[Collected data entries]
/-- The enabled columns with their starts. -/
def Lane.columns (l : Lane) (b : Nat) : List (Nat × Nat) :=
  (upTo 64).filterMap (fun c =>
    let w := l.rd (SCH_COL b c)
    if SCH_COL_EN.on w then some (c, SCH_COL_START.get w) else none)
/-- The end of the window of a column in µs (R419). -/
def Lane.windowEnd (l : Lane) (b start : Nat) : Nat :=
  let cs := l.columns b
  match cs.find? (fun x => start < x.2) with
  | some x => x.2
  | none => 1000 + l.fld (SCH_COL b 0) SCH_COL_START
/-- The trigger that applies to a column in a cycle (R420): kind and buffer. -/
def Lane.trigger (l : Lane) (b c k : Nat) : Option (Nat × Nat) :=
  ((upTo 256).find? (fun t =>
    let w := l.rd (SCH_TRIG b t)
    SCH_TRIG_KIND.get w != 0 && SCH_TRIG_COL.get w == c && k % 2 ^ SCH_TRIG_REP.get w == SCH_TRIG_BASE.get w)).map
    (fun t => (l.fld (SCH_TRIG b t) SCH_TRIG_KIND, l.fld (SCH_TRIG b t) SCH_TRIG_BUF))
/-- The columns of a cycle with their starts and triggers. -/
def Lane.cycleCols (l : Lane) (b k : Nat) : List (Nat × Option (Nat × Nat)) :=
  (l.columns b).map (fun x => (x.2, l.trigger b x.1 k))

/-- The slots of a cycle: buffer, start and end in µs. -/
def Lane.slotsOf (l : Lane) (b k : Nat) : List (Nat × Nat × Nat) :=
  (l.cycleCols b k).filterMap (fun x => match x.2 with
    | some (1, m) => some (m, x.1, l.windowEnd b x.1)
    | _ => none)

/-- The end in µs of the arbitrating window that holds instant `us` of the epoch with cycle `k` (R420); consecutive
arbitrating columns form one window. -/
def Lane.arbEnd (l : Lane) (b k us : Nat) : Option Nat :=
  let ref := l.fld (SCH_COL b 0) SCH_COL_START
  let kk := if us < ref then (k + 63) % 64 else k
  let t := if us < ref then us + 1000 else us
  let arb := ((l.cycleCols b kk).filter (fun x => x.2.any (fun y => y.1 == 2))).map (fun x => (x.1, l.windowEnd b x.1))
  let run (e : Nat) : Nat := arb.foldl (fun e x => if x.1 = e then x.2 else e) e
  (arb.find? (fun x => x.1 ≤ t && t < x.2)).map (fun x => if us < ref then run x.2 - 1000 else run x.2)

/-- Some column of cycle `k` has an arbitrating trigger (R420). -/
def Lane.arbWindows (l : Lane) (b k : Nat) : Bool := (l.cycleCols b k).any (fun x => x.2.any (fun y => y.1 == 2))

/-- Nominal and data bit times in ns (R378). -/
def nomBit (rate : Nat) : Nat := [8000, 4000, 2000, 1000].getD rate 8000
def dataBit (rate : Nat) : Nat := [1000, 500, 250, 200, 125].getD rate 1000

/-- The worst-case length of a frame in ns, with every stuff bit the format allows and intermission (R421). -/
def frameLen (ide fdf brs : Bool) (n nrate drate : Nat) : Nat :=
  let tn := nomBit nrate
  let td := if brs then dataBit drate else tn
  if fdf then
    let head := if ide then 36 else 17
    let body := 5 + 8 * n
    let s0 := (head - 1) / 4
    let s1 := (head + body - 1) / 4 - s0
    let crc := if n ≤ 16 then 27 else 32
    (head + s0 + 13) * tn + (body + s1 + crc) * td
  else
    let bits := (if ide then 54 else 34) + 8 * n
    (bits + (bits - 1) / 4 + 13) * tn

Task objective - Transcribe, exactly and without additions, the lines of the records above, beginning with the line that contains "µs (R419). -/" and ending with the line that contains "def nomBit (rate", both included.

Answer area -
/-- The end of the window of a column in µs (R419). -/
def Lane.windowEnd (l : Lane) (b start : Nat) : Nat :=
  let cs := l.columns b
  match cs.find? (fun x => start < x.2) with
  | some x => x.2
  | none => 1000 + l.fld (SCH_COL b 0) SCH_COL_START
/-- The trigger that applies to a column in a cycle (R420): kind and buffer. -/
def Lane.trigger (l : Lane) (b c k : Nat) : Option (Nat × Nat) :=
  ((upTo 256).find? (fun t =>
    let w := l.rd (SCH_TRIG b t)
    SCH_TRIG_KIND.get w != 0 && SCH_TRIG_COL.get w == c && k % 2 ^ SCH_TRIG_REP.get w == SCH_TRIG_BASE.get w)).map
    (fun t => (l.fld (SCH_TRIG b t) SCH_TRIG_KIND, l.fld (SCH_TRIG b t) SCH_TRIG_BUF))
/-- The columns of a cycle with their starts and triggers. -/
def Lane.cycleCols (l : Lane) (b k : Nat) : List (Nat × Option (Nat × Nat)) :=
  (l.columns b).map (fun x => (x.2, l.trigger b x.1 k))

/-- The slots of a cycle: buffer, start and end in µs. -/
def Lane.slotsOf (l : Lane) (b k : Nat) : List (Nat × Nat × Nat) :=
  (l.cycleCols b k).filterMap (fun x => match x.2 with
    | some (1, m) => some (m, x.1, l.windowEnd b x.1)
    | _ => none)

/-- The end in µs of the arbitrating window that holds instant `us` of the epoch with cycle `k` (R420); consecutive
arbitrating columns form one window. -/
def Lane.arbEnd (l : Lane) (b k us : Nat) : Option Nat :=
  let ref := l.fld (SCH_COL b 0) SCH_COL_START
  let kk := if us < ref then (k + 63) % 64 else k
  let t := if us < ref then us + 1000 else us
  let arb := ((l.cycleCols b kk).filter (fun x => x.2.any (fun y => y.1 == 2))).map (fun x => (x.1, l.windowEnd b x.1))
  let run (e : Nat) : Nat := arb.foldl (fun e x => if x.1 = e then x.2 else e) e
  (arb.find? (fun x => x.1 ≤ t && t < x.2)).map (fun x => if us < ref then run x.2 - 1000 else run x.2)

/-- Some column of cycle `k` has an arbitrating trigger (R420). -/
def Lane.arbWindows (l : Lane) (b k : Nat) : Bool := (l.cycleCols b k).any (fun x => x.2.any (fun y => y.1 == 2))

/-- Nominal and data bit times in ns (R378). -/
def nomBit (rate : Nat) : Nat := [8000, 4000, 2000, 1000].getD rate 8000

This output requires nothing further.